| Saved data entries |
┌────────
-- ==== Sys2Proof/Tests/Slice0.lean ====
section
/-! SUPPORT. Tests. Expected values come from spec/: the encoding tables of 30_encoding.md and the worked vectors of
95_test_vectors.md (its Part is named), except where a comment says that a value was worked out by hand from a rule. Then,
for every obligation with hypotheses, states and operands that meet them (`witness_<obligation>`). -/

namespace Sys2Proof.Tests

open Sys2Proof Sys2Proof.Machine

set_option Elab.async false

/-! ## Helpers -/

/-- The reset state with voice 0 changed. -/
def v0 (f : Voice → Voice) : State := State.reset.setVoice 0#6 (f (Voice.reset 1024#32))

/-- The reset state with lane L of voice 0 changed. -/
def lane0 (f : Lane → Lane) : State := v0 fun c => { c with lanes := c.lanes.set .left (f (c.lanes.get .left)) }

/-- A lane after RS.SETQ, RS.SETRATE and RS.WRITE of each sample in turn. -/
def lane (q : Quality) (ratio : Nat) (xs : List Int) (l : Lane) : Lane :=
  xs.foldl (fun l x => l.writeIn (fOfInt x)) ((l.setQuality q).setRate ratio)

/-- Response words and STATUS after a command. -/
def answer (o : Out) : Option (List Word × BitVec 6) :=
  match o with
  | .next t => some (t.responses, t.status)
  | .fault _ => none
  | .refused _ => none

/-- What REG.RD would read of a voice after a command. -/
def regAfter (o : Out) (v : VoiceIx) (idx : Nat) : Option Word :=
  match o with
  | .next t => (t.voice? v).bind fun c => (voiceReg idx).map (readVoice c)
  | .fault _ => none
  | .refused _ => none

/-- A number of the response words as signed integers. -/
def signed (o : Out) : List Int :=
  match o with
  | .next t => t.responses.map BitVec.toInt
  | .fault _ => []
  | .refused _ => []

/-! ## WellFormed refuses each ill-formed term -/

theorem test_wellFormed_refuses_voice_of_global_read : (Instr.regRd 1#6 0x0FF#12).wellFormed = false := by decide
theorem test_wellFormed_refuses_voice_of_global_write : (Instr.regWr 7#6 0x001#12 0#32).wellFormed = false := by decide
theorem test_wellFormed_refuses_unused_source_lane : (Instr.rsDup 1#6 .both 0#6 .right).wellFormed = false := by decide
theorem test_wellFormed_refuses_source_of_reserved_lane : (Instr.rsDup 1#6 .reserved 0#6 .right).wellFormed = false := by
  decide
theorem test_wellFormed_accepts_neighbours :
    (Instr.regRd 1#6 0x100#12).wellFormed = true ∧ (Instr.regRd 0#6 0x0FF#12).wellFormed = true ∧
      (Instr.rsDup 1#6 .right 0#6 .right).wellFormed = true := by decide

/-! ## Decoding: every constructor, from words written out from 30_encoding.md R101, R104, R107 (95_test_vectors.md
Parts 2, 10 and 11 list many of them) -/

theorem test_decode_control_and_mac :
    decode [0x00000000#32] = .command .nop [] ∧
    decode [0x03FFFFFF#32] = .command .nop [] ∧
    decode [0x04000000#32, 5#32, 6#32] = .command (.mulsc 5#32 6#32) [] ∧
    decode [0x08000000#32, 5#32, 6#32] = .command (.mulscv 5#32 6#32) [] ∧
    decode [0x0C000000#32, 5#32, 6#32] = .command (.mulsca 5#32 6#32) [] ∧
    decode [0x10000000#32, 5#32, 6#32] = .command (.mulsc16 5#32 6#32) [] ∧
    decode [0x14000000#32, 100#32, 200#32, 0x4000#32] = .command (.lerp 100#32 200#32 0x4000#32) [] ∧
    decode [0x18000000#32] = .command .aclr [] ∧
    decode [0x1C000000#32, 0x7FFFFFFF#32] = .command (.aadd 0x7FFFFFFF#32) [] ∧
    decode [0x20000000#32, 0x3E8#32, 0x08000000#32] = .command (.amac 1000#32 0x08000000#32) [] ∧
    decode [0x24000000#32] = .command .ard [] := by decide

theorem test_decode_resampler :
    decode [0x40180000#32] = .command (.rsInit 1#6 .both) [] ∧
    decode [0x44040000#32] = .command (.rsClear 0#6 .right) [] ∧
    decode [0x48000004#32] = .command (.rsSetq 0#6 .left 4#16) [] ∧
    decode [0x4C280000#32, 0x80000000#32, 0x00000001#32] = .command (.rsSetrate 2#6 .both 0x80000000#32 1#32) [] ∧
    decode [0x5000FED4#32] = .command (.rsWrite 0#6 .left (BitVec.ofInt 16 (-300))) [] ∧
    decode [0x54000018#32, 0x00400000#32] = .command (.rsWritef 0#6 .left 24#6 0x00400000#32) [] ∧
    decode [0x58000000#32] = .command (.rsFree 0#6 .left) [] ∧
    decode [0x5FF40000#32] = .command (.rsReady 63#6 .right) [] ∧
    decode [0x60140000#32] = .command (.rsCount 1#6 .right) [] ∧
    decode [0x64100000#32] = .command (.rsGet 1#6 .left) [] ∧
    decode [0x640C0000#32] = .command (.rsGet 0#6 .reserved) [] ∧
    decode [0x68300000#32] = .command (.rsGetf 3#6 .left) [] ∧
    decode [0x6C180001#32] = .command (.rsRemove 1#6 .both true) [] ∧
    decode [0x70300000#32] = .command (.rsDup 3#6 .left 0#6 .left) [] ∧
    decode [0x70000109#32] = .command (.rsDup 0#6 .left 9#6 .right) [] := by decide

theorem test_decode_filter :
    decode [0x80104000#32, 64#32, 44100#32] = .command (.flCoef 1#6 16384#16 64#8 44100#32) [] ∧
    decode [0x84100000#32, 0x08000000#32, 0x08000000#32, 0#32] =
      .command (.flSetc 1#6 0x08000000#32 0x08000000#32 0#32) [] ∧
    decode [0x88100000#32, 0x3E8#32] = .command (.flRun 1#6 .left 1000#32) [] ∧
    decode [0x88080000#32, 5#32] = .command (.flRun 0#6 .both 5#32) [] ∧
    decode [0x8C100000#32] = .command (.flReset 1#6) [] ∧
    decode [0x90100001#32] = .command (.flEn 1#6 true) [] := by decide

theorem test_decode_envelope_fade_lfo :
    decode [0xA0200000#32] = .command (.envReset 2#6 .s0) [] ∧
    decode [0xA4200000#32] = .command (.envTick 2#6 .s0) [] ∧
    decode [0xA4030000#32] = .command (.envTick 0#6 .reserved) [] ∧
    decode [0xA8010000#32] = .command (.envRead 0#6 .s1) [] ∧
    decode [0xAC100001#32] = .command (.envRelease 1#6 true) [] ∧
    decode [0xB0200000#32] = .command (.fadeStart 2#6) [] ∧
    decode [0xB4200000#32] = .command (.fadeTick 2#6) [] ∧
    decode [0xB8020000#32] = .command (.lfoReset 0#6 .s2) [] ∧
    decode [0xBC310000#32] = .command (.lfoTick 3#6 .s1) [] := by decide
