-- ==== Sys2Proof/Safety.lean ====
section
/-! DEFINITION. What a safe run is, in the terms the statements use: a legal state (the invariant), a pass that is ready to run
to its end, and the values and accesses the rules give it, written as closed formulas over the memory it starts from. -/

namespace Sys2Proof.Machine

/-! ## Legal states -/

/-- The legal values of STATUS and ERR_INFO (R15, R16, R160): reserved bits 0; `CAUSE` 1 to 4 while `ERR` = 1 and 0 while
`ERR` = 0; `DONE` and `ERR` never both 1; `ERR_INFO` 0 while `ERR` = 0. -/
abbrev StatusLegal (rf : RegFile) : Prop :=
  statusReservedZero rf.status = true ∧
  (statusErr rf.status = true → 1 ≤ (statusCause rf.status).toNat ∧ (statusCause rf.status).toNat ≤ 4) ∧
  (statusErr rf.status = false → statusCause rf.status = 0#4 ∧ rf.errInfo = 0#64) ∧
  ¬ (statusDone rf.status = true ∧ statusErr rf.status = true)

/-- A legal register file between commands: a legal STATUS, a sequencer that holds nothing (R32), four accumulators (R33). -/
abbrev RegFileLegal (rf : RegFile) : Prop := StatusLegal rf ∧ rf.seq = none ∧ rf.acc.length = 4

/-- The invariant of the machine: memory and the parked instances in canonical form, the selected instance one of the
platform's and not parked, every register file legal. -/
abbrev Inv (s : State) : Prop :=
  Memory.wf s.mem ∧ s.sel < s.platform.numInst ∧ sparseWf RegFile.reset s.platform.numInst s.parked ∧
  (∀ c ∈ s.parked, c.1 ≠ s.sel ∧ RegFileLegal c.2) ∧ RegFileLegal s.rf

/-- The last command accepted by the selected instance completed and no fault is latched (R177). -/
def Completed (s : State) : Prop := statusDone s.rf.status = true ∧ statusErr s.rf.status = false

/-! ## The passes -/

/-- The pass commands and their rows of R90; `none` for the clamp commands. -/
def passSpecOf : Instr → Option PassSpec
  | .clamp8 => none
  | .clamp16 => none
  | .genRgba8 => some (genSpec .rgba8)
  | .genRgba16 => some (genSpec .rgba16)
  | .genGray8 => some (genSpec .gray8)
  | .genGray16 => some (genSpec .gray16)
  | .genYcc8 => some (genSpec .ycc8)
  | .rgba8 => some (fixed8Spec .rgba8)
  | .rgba16 => some (fixed16Spec .rgba16)
  | .gray8 => some (fixed8Spec .gray8)
  | .gray16 => some (fixed16Spec .gray16)
  | .ycc8 => some (fixed8Spec .ycc8)
  | .nnYcc8 => some nearestSpec

/-! ## What a pass computes, over the memory it starts from -/

/-- The value of `n` bytes read after bytes of value `acc`. -/
def peekFrom (m : Memory) (acc : Nat) : Nat → Addr → Nat
  | 0, _ => acc
  | n + 1, a => peekFrom m (acc * 256 + (m.read a).toNat) n (a + 1)

/-- The big-endian value of the `n` bytes at `a` (R43, R45). -/
def peek (m : Memory) (n : Nat) (a : Addr) : Nat := peekFrom m 0 n a

/-- `offset[d]` (R93). -/
def startOf (m : Memory) (D : Desc) (d : Nat) : Int := sextNat 32 (peek m 4 (offsAddr D d))

/-- The coefficient of tap `i` of destination coordinate `d` (R98, R151). -/
def coefOf (ps : PassSpec) (m : Memory) (D : Desc) (d i : Nat) : Int :=
  coefValue ps.coef ps.cw (peek m ps.cw (coefAddr D ps.cw d i))

/-- The clamped source coordinate of tap `i` of destination coordinate `d` (R94, R95). -/
def coordOf (m : Memory) (D : Desc) (d i : Nat) : Int := bidx (startOf m D d + i) D.srcMin D.srcMax

/-- The samples of the source pixel of line `r` at coordinate `xc` (R99), unpacked in the generic pass (R122). -/
def samplesOf (ps : PassSpec) (m : Memory) (D : Desc) (r : Nat) (xc : Int) : List Nat :=
  let ss := (List.range (fmtChans ps.src)).map fun c =>
    peek m (fmtSw ps.src) (srcAddr D (fmtBpp ps.src) r xc + BitVec.ofNat 64 (c * fmtSw ps.src))
  if ps.unpack then unpackLanes ps.src ss else ss

/-- The sum of the coefficients of row `d` (R101, R110). -/
def weightSum (ps : PassSpec) (m : Memory) (D : Desc) (d : Nat) : Int :=
  ((List.range D.taps).map (coefOf ps m D d)).sum

/-- The weighted sum of channel `c` of the destination pixel `(r, d)` (R101, R110). -/
def laneSum (ps : PassSpec) (m : Memory) (D : Desc) (r d c : Nat) : Int :=
  ((List.range D.taps).map fun i =>
    coefOf ps m D d i * (((samplesOf ps m D r (coordOf m D d i)).getD c 0 : Nat) : Int)).sum

/-- The value of channel `c` of the destination pixel `(r, d)` (R101, R103; R152, R153 for the nearest-neighbour pass). -/
def pixelValue (ps : PassSpec) (m : Memory) (D : Desc) (r d c : Nat) : Nat :=
  finishValue ps (accWrap ps.acc (weightSum ps m D d)) (accWrap ps.acc (laneSum ps m D r d c))

/-! ## When a pass runs to its end -/

/-- The `n` bytes at `a` are mapped, and none of them is written by the pass (R42, R197). -/
abbrev Readable (P : Port) (n : Nat) (a : Addr) : Prop :=
  ∀ j < n, P.platform.isMapped (a + BitVec.ofNat 64 j) = true ∧ P.dst.has (a + BitVec.ofNat 64 j) = false

/-- The `n` bytes at `a` are mapped (R42). -/
abbrev Writable (P : Port) (n : Nat) (a : Addr) : Prop :=
  ∀ j < n, P.platform.isMapped (a + BitVec.ofNat 64 j) = true

/-- Everything tap `i` of the pixel `(r, d)` reads can be read: its coefficient and, unless that is zero, its source pixel. -/
abbrev TapReadable (ps : PassSpec) (P : Port) (m : Memory) (D : Desc) (r d i : Nat) : Prop :=
  Readable P ps.cw (coefAddr D ps.cw d i) ∧
  (coefOf ps m D d i ≠ 0 → Readable P (fmtBpp ps.src) (srcAddr D (fmtBpp ps.src) r (coordOf m D d i)))

/-- Everything the pixel `(r, d)` reads can be read: the offset entry, the coefficients, the source pixels of the taps that
are not skipped. -/
abbrev PixelReadable (ps : PassSpec) (P : Port) (m : Memory) (D : Desc) (r d : Nat) : Prop :=
  Readable P 4 (offsAddr D d) ∧ ∀ i < D.taps, TapReadable ps P m D r d i

/-- The pixel `(r, d)` faults nowhere: it can read and write, and its weight sum is not zero (R163, R164, R195). -/
abbrev PixelReady (ps : PassSpec) (P : Port) (m : Memory) (D : Desc) (r d : Nat) : Prop :=
  PixelReadable ps P m D r d ∧ Writable P (fmtBpp ps.dst) (dstAddr D (fmtBpp ps.dst) r d) ∧
  accWrap ps.acc (weightSum ps m D d) ≠ 0

/-- No fault is latched and both descriptor checks pass (R14, R162). -/
abbrev PassAccepted (s : State) : Prop :=
  statusErr s.rf.status = false ∧ s.rf.desc.srcMin < s.rf.desc.srcMax ∧ 0 ≤ s.rf.desc.dMin

/-- The pass runs to its end with none of its values unspecified (R193 to R197). -/
abbrev PassReady (ps : PassSpec) (s : State) : Prop :=
  PassAccepted s ∧
  ∀ r < s.rf.desc.lines, ∀ j < s.rf.desc.dests,
    PixelReady ps (passPort ps s) s.mem s.rf.desc r (s.rf.desc.firstDest + j)

/-- The destination pixels of the pass do not share bytes (R198). -/
abbrev DestinationsDisjoint (ps : PassSpec) (D : Desc) : Prop :=
  D.dests ≤ 1 ∨ D.lines * fmtBpp ps.dst ≤ D.dstStride

/-- `a` is a byte of a destination pixel of the pass (R51). -/
def IsDestination (ps : PassSpec) (D : Desc) (a : Addr) : Prop :=
  ∃ r < D.lines, ∃ j < D.dests, ∃ b < fmtBpp ps.dst,
    a = dstAddr D (fmtBpp ps.dst) r (D.firstDest + j) + BitVec.ofNat 64 b

/-! ## The accesses of a pass, in order -/

/-- The byte reads of `MemRead(a, n)` (R43). -/
def readAccesses (n : Nat) (a : Addr) : List Access := (List.range n).map fun j => .rd (a + BitVec.ofNat 64 j)

/-- The byte writes of `MemWrite(a, n, v)` (R44). -/
def writeAccesses (n : Nat) (a : Addr) (v : Nat) : List Access :=
  (List.range n).map fun j => .wr (a + BitVec.ofNat 64 j) (BitVec.ofNat 8 (v / 256 ^ (n - 1 - j)))

/-- The reads of tap `i` of the destination pixel `(r, d)`: its coefficient and, unless that is zero, its source pixel (R98). -/
def tapAccesses (ps : PassSpec) (m : Memory) (D : Desc) (r d i : Nat) : List Access :=
  readAccesses ps.cw (coefAddr D ps.cw d i) ++
    (if coefOf ps m D d i = 0 then []
     else readAccesses (fmtBpp ps.src) (srcAddr D (fmtBpp ps.src) r (coordOf m D d i)))

/-- The reads of the destination pixel `(r, d)` before its tap `k`, in the order of the listing (R92): the offset entry, then the
reads of the taps. -/
def readsBeforeTap (ps : PassSpec) (m : Memory) (D : Desc) (r d k : Nat) : List Access :=
  readAccesses 4 (offsAddr D d) ++ (List.range k).flatMap (tapAccesses ps m D r d)

/-- The reads of the destination pixel `(r, d)`: those before the end of its taps. -/
def pixelReads (ps : PassSpec) (m : Memory) (D : Desc) (r d : Nat) : List Access := readsBeforeTap ps m D r d D.taps

/-- The writes of the destination pixel `(r, d)` (R105): its channels in ascending order. -/
def pixelWrites (ps : PassSpec) (m : Memory) (D : Desc) (r d : Nat) : List Access :=
  (List.range (fmtChans ps.dst)).flatMap fun c =>
    writeAccesses (fmtSw ps.dst) (dstAddr D (fmtBpp ps.dst) r d + BitVec.ofNat 64 (c * fmtSw ps.dst))
      (pixelValue ps m D r d c)

/-- The accesses of the destination pixel `(r, d)`: all its reads precede its writes (R169). -/
def pixelAccesses (ps : PassSpec) (m : Memory) (D : Desc) (r d : Nat) : List Access :=
  pixelReads ps m D r d ++ pixelWrites ps m D r d

/-- The accesses of the first `j` destination coordinates of line `r`. -/
def lineAccesses (ps : PassSpec) (m : Memory) (D : Desc) (r j : Nat) : List Access :=
  (List.range j).flatMap fun j' => pixelAccesses ps m D r (D.firstDest + j')

/-- The accesses of all pixels that precede the `j`-th of line `r` in the order of the listing (R92, R108). -/
def accessesBefore (ps : PassSpec) (m : Memory) (D : Desc) (r j : Nat) : List Access :=
  ((List.range r).flatMap fun r' => lineAccesses ps m D r' D.dests) ++ lineAccesses ps m D r j

/-- The accesses of a pass that runs to its end (R92): lines outermost, destination coordinates inside them. -/
def passAccesses (ps : PassSpec) (m : Memory) (D : Desc) : List Access :=
  (List.range D.lines).flatMap fun r => lineAccesses ps m D r D.dests

/-- The pixel of line `r'`, `j'`-th coordinate, precedes the one of line `r`, `j`-th coordinate (R108). -/
abbrev Precedes (r' j' r j : Nat) : Prop := r' < r ∨ (r' = r ∧ j' < j)

/-- Every pixel that precedes the `j`-th of line `r` is ready (R108). -/
abbrev PixelsBeforeReady (ps : PassSpec) (s : State) (r j : Nat) : Prop :=
  ∀ r' < s.rf.desc.lines, ∀ j' < s.rf.desc.dests, Precedes r' j' r j →
    PixelReady ps (passPort ps s) s.mem s.rf.desc r' (s.rf.desc.firstDest + j')

/-- The command ended with `BUS_ERR` at the byte `a` (R164, R166). -/
abbrev EndedWithBusErr (t : State) (a : Addr) : Prop :=
  statusDone t.rf.status = false ∧ statusErr t.rf.status = true ∧ statusCause t.rf.status = 4#4 ∧ t.rf.errInfo = a

/-! ## The register file as the host sees it -/

/-- The width of register `i` (R10); 0 above index 17. -/
def regWidth : Nat → Nat
  | 0 => 32 | 1 => 32 | 2 => 64 | 3 => 64 | 4 => 32 | 5 => 32 | 6 => 32 | 7 => 64 | 8 => 32 | 9 => 32
  | 10 => 32 | 11 => 32 | 12 => 64 | 13 => 64 | 14 => 16 | 15 => 64 | 16 => 64 | 17 => 16 | _ => 0

/-- Register `i` is RW and not `CMD` (R10): indices 3 to 16. -/
abbrev RegIsRW (i : Nat) : Prop := 3 ≤ i ∧ i ≤ 16

/-- The state with another value in `SCALE`. -/
def withScale (x : BitVec 64) (s : State) : State := { s with rf := { s.rf with scale := x } }

/-- Lines `r0` on of a pass as a pass of their own (R176): `SRC_BASE` and `DST_BASE` advanced, `LINES` the count left. -/
def linesFrom (ps : PassSpec) (r0 : Nat) (rf : RegFile) : RegFile :=
  { rf with
    srcBase := rf.srcBase + BitVec.ofNat 64 (r0 * rf.srcStride.toNat)
    dstBase := rf.dstBase + BitVec.ofNat 64 (r0 * fmtBpp ps.dst)
    lines := rf.lines - BitVec.ofNat 32 r0 }

end Sys2Proof.Machine
end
└────────
| Task to complete |
In the entries above, some lines hold the string "offset". Copy each of them.

| Answer for the task |
/-- `offset[d]` (R93). -/
/-- Everything the pixel `(r, d)` reads can be read: the offset entry, the coefficients, the source pixels of the taps that
/-- The reads of the destination pixel `(r, d)` before its tap `k`, in the order of the listing (R92): the offset entry, then the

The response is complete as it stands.